Please restate, exactly as written, the lines running from the beginning of the material through the line that has "let x := s.frag f" in it.

Segment Start: Supplied information

-- ==== Sys2Proof/Machine/Schedule.lean ====
section
/-! DEFINITION. Which hoist and which entry a partition issues (R34, R313). -/

namespace Sys2Proof.Machine

/-! ### The choice of an entry (R34, R313) -/

/-- An entry comes before another: the higher priority, then the lower PC, then the fragment with the lowest lane (R34). -/
def beforeEntry (a : Frag × Entry) (b : Frag × Entry) : Bool :=
  decide (b.2.prio.toNat < a.2.prio.toNat) ||
    (a.2.prio = b.2.prio &&
      (decide (a.2.pc.toNat < b.2.pc.toNat) ||
        (a.2.pc = b.2.pc && decide (lowestLane a.1.lanes < lowestLane b.1.lanes))))

/-- The first of a list in the order of R34. -/
def firstEntry : List (Nat × Frag × Entry) → Option (Nat × Frag × Entry)
  | [] => none
  | q :: qs =>
    match firstEntry qs with
    | some r => if beforeEntry r.2 q.2 then some r else some q
    | none => some q

/-- The entry that the hoist in a slot issues (R34). -/
def State.entryOf (s : State) (gc slot : Nat) : Option Issue :=
  let es := (s.slotFrags gc slot).flatMap fun f =>
    let x := s.frag f
    if x.canIssue then x.issuable.map fun e => (f, x, e) else []
  (firstEntry es).map fun q => { frag := q.1, prio := q.2.2.prio, pc := q.2.2.pc }

/-- Slot `j` issues before slot `k`: it issued less recently, then has been ready longer, then has the lower number (R313). -/
def Core.issuesFirst (c : Core) (j k : Nat) : Bool :=
  let i (n : Nat) : Nat := Sparse.get 0 c.issuedAt n
  let r (n : Nat) : Nat := Sparse.get 0 c.readyAt n
  decide (i j < i k) || (i j = i k && (decide (r j < r k) || (r j = r k && decide (j < k))))

/-- The first slot in the order of R313. -/
def Core.firstSlot (c : Core) : List Nat → Option Nat
  | [] => none
  | k :: ks =>
    match c.firstSlot ks with
    | some j => if c.issuesFirst j k then some j else some k
    | none => some k

/-- The entry that a partition issues in this clock, after the moves of its active set (R312, R313). -/
def State.choose (s : State) (gc part : Nat) : Option Issue :=
  match (s.core gc).firstSlot ((Sparse.get [] (s.core gc).active part).filter (s.slotReady gc)) with
  | some k => s.entryOf gc k
  | none => none

/-! ### The default schedule

The manual leaves open which agent moves next. The agenda says it, and when the agenda is empty the turns listed here take place in
rotation. A turn that is not due changes nothing, so that the list may name too many. -/

/-- The event that applies a packet. -/
def Body.event (n : Nat) : Body → Instr
  | .store _ | .arrive .. | .pourRequest .. | .parkNote .. => .postedStore n
  | .reduction .. => .postedReduction n
  | .pinDown _ => .postedReduction n
  | .signal .. => .signalAdd n
  | .pennant .. => .pennant n
  | .release .. => .castRelease n
  | .engineWrite .. => .engineCompletionWrite n
  | .engineCmd _ => .engineCommand n
  | .exitNotice .. => .exitNotice n
  | .unpark .. => .unparkApply n
  | .kill .. => .killApply n
  | .ingot .. => .ingotArrival n
  | .engineRead .. => .engineRead n
  | .drainRequest .. => .drainRequest n
  | .ack .. => .acknowledgement n
  | .readData .. => .readData n
  | .drainAnswer _ => .drainAnswer n
  | .stallHint _ => .stallHint n
  | .landing _ | .opened .. | .parkAnswer .. => .landing n
  | .ackRequest .. => .acknowledgementRequest n
  | .contribution .. => .contribution n
  | .merged .. => .mergedResult n

/-- Turns that the packets in flight may take. -/
def State.netTurns (s : State) : List Turn :=
  (List.range s.net.length).filterMap fun n => (s.ready n).map fun p => .event (p.body.event n)

/-- Turns that a waiting entry may take. -/
def Wait.turn (f : Nat) : Wait → Turn
  | .waita .. => .event (.waitaWake f)
  | .pourw _ => .event (.pourwWake f)
  | .join _ => .event (.joinComplete f)
  | .mbind .. => .event (.mbindEffect f)
  | .ticket .. => .event (.amrgTicketReady f)
  | _ => .event (.hoistReady f)

/-- Turns that a fragment may take. -/
def Frag.turns (f : Nat) (x : Frag) : List Turn :=
  (if x.fills.isEmpty then [] else [.fill f]) ++
    (match x.place with | .departing .. => [.event (.fragmentDeparture f)] | _ => []) ++
    x.entries.filterMap (fun e => e.wait.map (Wait.turn f)) ++
    (if x.onCore && x.pseq.any fun e => e.tgt = coreHearth x.gc then [.event (.holdRelease f)] else []) ++
    (if x.endDue then [.event (.loopEndTest f)] else []) ++
    (if x.pause.isSome then [.event (.pollBackoffExpiry f)] else []) ++
    (if x.sleep.isSome then [.event (.sleepExpiry f)] else [])

/-- The partitions with a hoist that is ready. -/
def State.readyParts (s : State) : List (Nat × Nat) :=
  (s.cores.map Prod.fst).flatMap fun gc =>
    ((List.range 4).filter fun k => (List.range 32).any fun j => s.slotReady gc (32 * k + j)).map fun k => (gc, k)

/-- Turns that a core may take: the exchanges of its active sets (R312), hints that lapse, and the array's. -/
def State.coreTurns (s : State) (gc : Nat) : List Turn :=
    ((List.range 4).filter fun k => (s.exchangeDue gc k).isSome).map (fun k => .event (.activeSetExchange gc k)) ++
    ((s.core gc).hints.filter fun h => decide (h.deadline ≤ s.now)).map (fun h => .event (.stallHintLapse gc h.target)) ++
    (if (s.turnOf gc).isSome then [.event (.matrixStart gc)] else []) ++
    (if (s.core gc).running.isSome then [.event (.matrixRetire gc)] else []) ++
    (([false, true].filter fun x => s.casts.any fun q =>
      q.2.anchor = gc && ((q.2.ctx x).queue.head?.bind MInst.posted).isSome).map fun x => .event (.amrgRetire gc x))

/-- Turns that a hearth may take. -/
def Hearth.turns (gh : Nat) (h : Hearth) : List Turn :=
  (if h.waiting.isEmpty && h.slots.isEmpty then [] else [.event (.slotGrant gh)]) ++
    (if h.pqueue.isEmpty then [] else [.event (.castStart gh)]) ++
    (if h.arrivals.isEmpty then [] else [.event (.parkedArrivalPlacement gh)]) ++
    h.walksNow.map fun w => .event (.tlbWalkComplete gh w.1.toNat w.2)

/-- Turns that a cast may take at a clock. -/
def Cast.turns (now c : Nat) (x : Cast) : List Turn :=
  (if x.quantum.isNone && decide (x.startedAt + quantumClocks ≤ now) && (x.st = .running || x.st = .raised) then
    [.event (.quantumExpiry c)] else []) ++
  (if x.st = .running ∨ x.st = .raised then [.event (.earlyPennant c), .event (.castRetirement c)] else []) ++
    x.bars.map (fun b => .event (.barrierOpen c b.1)) ++ x.queues.map fun q => .event (.engineCommandTake c q.1)

/-- The turn that an engine command may take. -/
def Cmd.turns (k : Nat) (c : Cmd) : List Turn :=
  match c.stage with
  | .pinning => [.event (.pinRetry k)]
  | .finishing => [.event (.engineCompletion k)]
  | .feeding => [.event (.feedPush k)]
  | .active =>
    (match c.eng with
    | .copy => [.event (.copySegment k)]
    | .bank => c.bankRows.map fun r => .event (.bankRowStep k r)
    | .coll => [.event (.collectiveCompletion k)])
  | .results => (match c.eng with | .bank => [.event (.bankResultWrite k)] | _ => [.event (.collectiveCompletion k)])
  | _ => []

/-- The sweeps of a context of a package, and what firmware does when they stay out of balance (R292, R293, R422). -/
def sweepTurns (k : Nat) (c : BitVec 8) : List Turn :=
  [.event (.sweep k c.toNat false), .event (.sweep k c.toNat true), .event (.contextFatal k c.toNat)]

/-- The partial rounds that switch `k` of a package has held for WFLUSH (R285). -/
def State.flushTurns (s : State) (pkg k : Nat) : List Turn :=
  (List.range 16).flatMap fun win =>
    let rs := ((s.pkg pkg).switch k).rounds.filter fun r => r.win = win
    ((List.range rs.length).filter fun j => match rs[j]? with | some r => s.flushDue pkg r.since | none => false).map
      fun j => .event (.wflushExpiry pkg k win j)

/-- Collectives that have waited for WFLUSH (R285, R288). -/
def State.abandonTurns (s : State) : List Turn :=
  s.cmds.filterMap fun q =>
    if q.2.eng = .coll ∧ q.2.stage = .active ∧ s.flushDue (corePkg q.2.gc) q.2.since ∧ !s.allIssued q.2 then
      let pkg := corePkg q.2.gc
      some (.event (.wflushExpiry pkg 0 q.2.win ((s.pkg pkg).switch 0).rounds.length))
    else none

/-- Sources whose posted packets have waited for an acknowledgement (R275). -/
def State.ackTurns (s : State) : List Turn :=
  ((s.cores.flatMap fun q => q.2.unacked.filter fun u => u.late u.src s.now) ++ s.unacked.filter fun u => u.late u.src s.now).map
    fun u => .event (.ackTimeout u.src)

/-- The sweeps of contexts that have lost a packet, behind which firmware acts (R293, R422). -/
def State.lossTurns (s : State) (pkg : Nat) : List Turn :=
  (s.net.filter fun p => p.lost && (srcPkg p.src = pkg || tgtPkg p.tgt = pkg)).flatMap fun p => sweepTurns pkg p.ctx

/-- Turns of a package's runner and of its firmware. -/
def State.pkgTurns (s : State) (k : Nat) (p : Pkg) : List Turn :=
  (if p.preempt.isEmpty then []
   else [.event (.preemptSave k), .event (.preemptResume k)] ++ p.preempt.flatMap fun r => r.ctxs.flatMap (sweepTurns k)) ++
    (if p.completing.isSome then [.event (.preemptCompletion k)] else []) ++
    ((p.windows.filter fun w => w.2.status = 2).map fun w => .event (.windowTreeFreed k w.1)) ++
    (match p.routing with
     | some l => .event (.sweep k 0 true) ::
        ((s.seqs.map fun q => endpoint q.1).filter fun e => srcPkg e = k && !l.contains e).map fun e => .event (.injectionFlip e)
     | none => []) ++
    (if p.st = .ready && s.windowOver k then [.event (.bellowsWindowEnd k)] else []) ++
    (if p.st = .verify then [.event (.doorbellLoadImage k)] else []) ++
    (if p.st = .ready && p.dbBusy then .event (.doorbellApplyConfiguration k) ::
      (p.allCtxs.map fun c => .event (.sweep k c.toNat true)) else []) ++
    (p.switches.flatMap fun w => s.flushTurns k w.1) ++ s.lossTurns k

/-- Every turn that may be due beside the issues. -/
def State.dueTurns (s : State) : List Turn :=
  s.frags.flatMap (fun q => Frag.turns q.1 q.2) ++ s.netTurns ++ (s.cores.map Prod.fst).flatMap s.coreTurns ++
    s.hearths.flatMap (fun q => Hearth.turns q.1 q.2) ++ s.casts.flatMap (fun q => Cast.turns s.now q.1 q.2) ++
    s.pours.filterMap (fun q => if q.2.live then some (.event (.pourCompletion q.1)) else none) ++
    s.cmds.flatMap (fun q => Cmd.turns q.1 q.2) ++ s.abandonTurns ++ s.ackTurns ++ s.pkgs.flatMap fun q => s.pkgTurns q.1 q.2

/-- The turn that comes when the agenda names none: in every other clock each partition with a ready hoist issues (R313), and between them
the other due turns take place in rotation. DESIGN CHOICE (log 1). -/
def State.nextTurn (s : State) : Turn :=
  let ps := s.readyParts
  let l := s.dueTurns
  if !ps.isEmpty && (s.now % 2 = 0 || l.isEmpty) then .together ps
  else l.getD (s.now / 2 % max 1 l.length) (.clocks 1)

end Sys2Proof.Machine
end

Segment End: Supplied information

_Answer to this exercise:_
-- ==== Sys2Proof/Machine/Schedule.lean ====
section
/-! DEFINITION. Which hoist and which entry a partition issues (R34, R313). -/

namespace Sys2Proof.Machine

/-! ### The choice of an entry (R34, R313) -/

/-- An entry comes before another: the higher priority, then the lower PC, then the fragment with the lowest lane (R34). -/
def beforeEntry (a : Frag × Entry) (b : Frag × Entry) : Bool :=
  decide (b.2.prio.toNat < a.2.prio.toNat) ||
    (a.2.prio = b.2.prio &&
      (decide (a.2.pc.toNat < b.2.pc.toNat) ||
        (a.2.pc = b.2.pc && decide (lowestLane a.1.lanes < lowestLane b.1.lanes))))

/-- The first of a list in the order of R34. -/
def firstEntry : List (Nat × Frag × Entry) → Option (Nat × Frag × Entry)
  | [] => none
  | q :: qs =>
    match firstEntry qs with
    | some r => if beforeEntry r.2 q.2 then some r else some q
    | none => some q

/-- The entry that the hoist in a slot issues (R34). -/
def State.entryOf (s : State) (gc slot : Nat) : Option Issue :=
  let es := (s.slotFrags gc slot).flatMap fun f =>
    let x := s.frag f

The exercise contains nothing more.